Natural language applications are much more intimate with their users than other applications, because typically the user is able to have a conversation with the tool rather than just pressing buttons on a user interface. A great example of this which I do believe to be an excellent use of natural language technology is Inwords, a platform providing affordable, automated therapy sessions to “normalize and provide access to mental wellness” for its users. Technologies like Inwords work to use the power of natural language for good, and to develop close, meaningful relationships with users.
As I work to build new and more powerful natural language tools, I developed a set of four questions that I ask myself every time I’m about to release something new:
does the tool abuse any potentially intimate connections with its users? does the tool provide a universal benefit to each and every user in some way? if you, the developer, were asked to manually serve user requests without using any automated natural language tool, would you be comfortable doing so? can the tool be misused to unintentionally have a negative impact on users? If you can’t stand behind your answers to any of these four questions, it may be worth considering whether or not the tool should be built/released in the first place. I’m especially critical of the fourth question (potential for misuse) due to the relatively young age of powerful natural language tools — it seems we don’t have a complete understanding of the failure modes of these large models and the impact that it could have on users.

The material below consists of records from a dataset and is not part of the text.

/-- 00_scope.md R6 and 20_memory.md R36 to R39: the two profiles and their ROM contents, the spec's own decisions
(92_eei_decisions.md D9, D21). -/
def Obligations.ReferenceProfilesMatchTheSpec : Prop :=
  p16.admissible = true ∧ p57.admissible = true ∧
  (p16.cw, p16.w, p16.rate, p16.fastMult, p16.div, p16.n) = (16, 65536, 16, 64, 4096, 10) ∧
  (p57.cw, p57.w, p57.rate, p57.fastMult, p57.div, p57.n) = (16, 57600, 16, 64, 3600, 10) ∧
  (∀ h : Fin 16, p16.sched.toList.getD h.val 0#16 = BitVec.ofNat 16 (256 * (0xFF - 0x11 * h.val) + 0x11 * h.val)) ∧
  (∀ i : Fin 10, p16.selftest.getD i.val 0#16 = BitVec.ofNat 16 (2 ^ i.val)) ∧
  p16.knuckle.toList = [0x0155#16, 0x02AA#16] ∧ p16.allon = 0x03FF#16 ∧
  (p57.sched, p57.selftest, p57.knuckle, p57.allon) = (p16.sched, p16.selftest, p16.knuckle, p16.allon)

/-- 00_scope.md R5: which configurations are admissible (92_eei_decisions.md D9), that a model refuses any other, and that an
admissible one runs: the operations that are always enabled (R9) take a next state. The refusal's name and the place of the
configuration are the model's choice (log 4). -/
def Obligations.InadmissibleConfigurationIsRefused : Prop :=
  (∀ c : Cfg, c.admissible = true ↔
    c.cw = 16 ∧ 1 ≤ c.w ∧ c.w ≤ 2 ^ c.cw ∧ 1 ≤ c.fastMult ∧ c.fastMult ≤ c.w ∧ 1 ≤ c.div ∧ 1 ≤ c.rate ∧
    c.w = 16 * c.div ∧ 1 ≤ c.n ∧ c.n ≤ 16) ∧
  (∀ (i : Instr) (s : State), s.cfg.admissible = false → exec i s = .refused .inadmissibleConfig) ∧
  ∀ s : State, s.cfg.admissible = true → (∃ t, exec .tickReq s = .next t) ∧ ∃ t, exec .reset s = .next t

/-! ### The thirteen operations: when each has a step, the whole next state, its words

In each of them the words are the spec's own choice (92_eei_decisions.md D2, D3) and that an operation which is not enabled is
`refused (notEnabled ..)` is the model's (log 3). -/

/-- 43_mode_sequencer.md R83, `ST_HEAD`. That it is both the boot check and the loop condition is the spec's own decision
(92_eei_decisions.md D13). Words: D2, D3; refusal: log 3. -/
def Obligations.StHeadDecidesBetweenTheLoops : Prop :=
  ∀ (f : Bool) (s : State), s.cfg.admissible = true →
    (s.ph = .stHead → exec (.stHead f) s = .next { s with ph := if f then .stSel else .nFf }) ∧
    (s.ph ≠ .stHead → exec (.stHead f) s = .refused (.notEnabled (.stHead f))) ∧
    encode (.stHead f) = (if f then 0x01#8 else 0x00#8) ∧
    ∀ w : StepWord, w &&& 0xFD#8 = encode (.stHead f) → decode w = .ok (.stHead f)

/-- 43_mode_sequencer.md R84, `ST_SEL`. Words: D2, D3; refusal: log 3. -/
def Obligations.StSelChoosesTheSelfTestSource : Prop :=
  ∀ (t : Bool) (s : State), s.cfg.admissible = true →
    (s.ph = .stSel → exec (.stSel t) s = .next { s with sel := if t then .chase else .strobe, ph := .snapDi }) ∧
    (s.ph ≠ .stSel → exec (.stSel t) s = .refused (.notEnabled (.stSel t))) ∧
    encode (.stSel t) = (if t then 0x06#8 else 0x04#8) ∧
    ∀ w : StepWord, w &&& 0xFE#8 = encode (.stSel t) → decode w = .ok (.stSel t)

/-- 43_mode_sequencer.md R85, `N_FF`, "the only writer of `FFL` besides `RESET`": the tick unit sees the new value from its
next step on (immediate visibility is the spec's own decision D23, log 8), and in the wait the flag does not follow the button.
Words: D2, D3; refusal: log 3. -/
def Obligations.NFfCopiesTheFfLevel : Prop :=
  (∀ (f : Bool) (s : State), s.cfg.admissible = true →
    (s.ph = .nFf → exec (.nFf f) s = .next { s with ffl := f, ph := .nTest }) ∧
    (s.ph ≠ .nFf → exec (.nFf f) s = .refused (.notEnabled (.nFf f))) ∧
    (∀ u v : State, exec (.nFf f) s = .next u → exec .tickSvc u = .next v →
      v.tc = advance s.cfg s.tc (if f then s.cfg.fastMult else 1)) ∧
    encode (.nFf f) = (if f then 0x09#8 else 0x08#8) ∧
    ∀ w : StepWord, w &&& 0xFD#8 = encode (.nFf f) → decode w = .ok (.nFf f)) ∧
  ∀ (i : Instr) (s t : State), exec i s = .next t → (∀ f, i ≠ .nFf f) → i ≠ .reset → t.ffl = s.ffl

/-- 42_input_debounce.md R77, `N_TEST`: the outputs do not show the new `TM` before the wait ends, and the operation is never
reached during self-test. The history field is log 6. Words: D2, D3; refusal: log 3. -/
def Obligations.NTestTogglesTestModeOnPress : Prop :=
  ∀ (t : Bool) (s : State), s.cfg.admissible = true →
    (s.ph = .nTest → exec (.nTest t) s = .next (if t then { s with tm := !s.tm, ph := .nWait } else { s with ph := .nSel })) ∧
    (s.ph ≠ .nTest → exec (.nTest t) s = .refused (.notEnabled (.nTest t))) ∧
    (∀ (is : List Instr) (u v : State), exec (.nTest true) s = .next u → .reset ∉ is → .nWait false ∉ is →
      runOps is u = .next v → v.pa = s.pa ∧ v.pb = s.pb ∧ v.hist = s.hist ∧ v.tm = !s.tm) ∧
    (stActive s = true → exec (.nTest t) s = .refused (.notEnabled (.nTest t))) ∧
    encode (.nTest t) = (if t then 0x0E#8 else 0x0C#8) ∧
    ∀ w : StepWord, w &&& 0xFE#8 = encode (.nTest t) → decode w = .ok (.nTest t)

/-- 42_input_debounce.md R78, `N_WAIT`: it has no timeout, holding longer changes nothing at all, and the tick unit keeps
running. Words: D2, D3; refusal: log 3. -/
def Obligations.NWaitHoldsUntilRelease : Prop :=
  (∀ (t : Bool) (s : State), s.cfg.admissible = true →
    (s.ph = .nWait → exec (.nWait t) s = .next { s with ph := if t then .nWait else .nSel }) ∧
    (s.ph ≠ .nWait → exec (.nWait t) s = .refused (.notEnabled (.nWait t))) ∧
    encode (.nWait t) = (if t then 0x12#8 else 0x10#8) ∧
    ∀ w : StepWord, w &&& 0xFE#8 = encode (.nWait t) → decode w = .ok (.nWait t)) ∧
  (∀ (k : Nat) (s : State), s.cfg.admissible = true → s.ph = .nWait → runOps (List.replicate k (.nWait true)) s = .next s) ∧
  ∀ s : State, s.cfg.admissible = true → s.ph = .nWait → s.tf = true → s.ie = true →
    exec .tickSvc s = .next { s with tf := false, tc := advance s.cfg s.tc (tickIncrement s.cfg s.ffl) }

/-- 43_mode_sequencer.md R86, `N_SEL`. Skipping the snapshot in test mode is the spec's own decision (D15).
Words: D2, D3; refusal: log 3. -/
def Obligations.NSelChoosesAllOnOrSchedule : Prop :=
  ∀ s : State, s.cfg.admissible = true →
    (s.ph = .nSel → exec .nSel s =
      .next (if s.tm then { s with sel := .allon, ph := .drive } else { s with sel := .sched, ph := .snapDi })) ∧
    (s.ph ≠ .nSel → exec .nSel s = .refused (.notEnabled .nSel)) ∧
    encode .nSel = 0x14#8 ∧
    ∀ w : StepWord, w &&& 0xFC#8 = 0x14#8 → decode w = .ok .nSel

/-- 41_virtual_clock.md R70, `SNAP_DI`: a pending tick stays pending and is not served until after `SNAP_EI`, and `IE` was
always 1 before. Words: D2, D3; refusal: log 3. -/
def Obligations.SnapDiMasksTheTick : Prop :=
  ∀ s : State, s.cfg.admissible = true →
    (s.ph = .snapDi → exec .snapDi s = .next { s with ie := false, ph := .snapRd } ∧
      exec .tickSvc { s with ie := false, ph := .snapRd } = .refused (.notEnabled .tickSvc)) ∧
    (∀ (is : List Instr) (u : State), .reset ∉ is → .snapEi ∉ is → runOps (.snapDi :: is) s = .next u →
      .tickSvc ∉ is ∧ (s.tf = true → u.tf = true)) ∧
    (s.ph ≠ .snapDi → exec .snapDi s = .refused (.notEnabled .snapDi)) ∧
    (Inv s → s.ph = .snapDi → s.ie = true) ∧
    encode .snapDi = 0x18#8 ∧
    ∀ w : StepWord, w &&& 0xFC#8 = 0x18#8 → decode w = .ok .snapDi

/-- 41_virtual_clock.md R71, `SNAP_RD`. Words: D2, D3; refusal: log 3. -/
def Obligations.SnapRdCopiesTheCounter : Prop :=
  ∀ s : State, s.cfg.admissible = true →
    (s.ph = .snapRd → exec .snapRd s = .next { s with snap := s.tc, ph := .snapEi }) ∧
    (s.ph ≠ .snapRd → exec .snapRd s = .refused (.notEnabled .snapRd)) ∧
    encode .snapRd = 0x1C#8 ∧
    ∀ w : StepWord, w &&& 0xFC#8 = 0x1C#8 → decode w = .ok .snapRd

/-- 41_virtual_clock.md R72, `SNAP_EI`: with a tick pending the tick unit becomes enabled. That "restored" is "set to 1" is the
spec's own decision (D19). Words: D2, D3; refusal: log 3. -/
def Obligations.SnapEiUnmasksTheTick : Prop :=
  ∀ s : State, s.cfg.admissible = true →
    (s.ph = .snapEi → exec .snapEi s = .next { s with ie := true, ph := .drive } ∧
      (s.tf = true → ∃ t, exec .tickSvc { s with ie := true, ph := .drive } = .next t)) ∧
    (s.ph ≠ .snapEi → exec .snapEi s = .refused (.notEnabled .snapEi)) ∧
    encode .snapEi = 0x20#8 ∧
    ∀ w : StepWord, w &&& 0xFC#8 = 0x20#8 → decode w = .ok .snapEi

With the release of GPT-3, I’m fully expecting the next 1-2 years to be full of exciting new applications leveraging natural language to create powerful features. I’m looking forward to the day when I can write code by just describing my intention, or ask Elon Musk to teach me about rockets. I’m also really excited to be building and eventually releasing some tools of my own in the virtual assistant space. As we (the next generation of makers) set out to build these tools, it’s important for us to set a strong precedent of both building universally great tools with this technology, and being proactive in ensuring that the apps we build aren’t misused.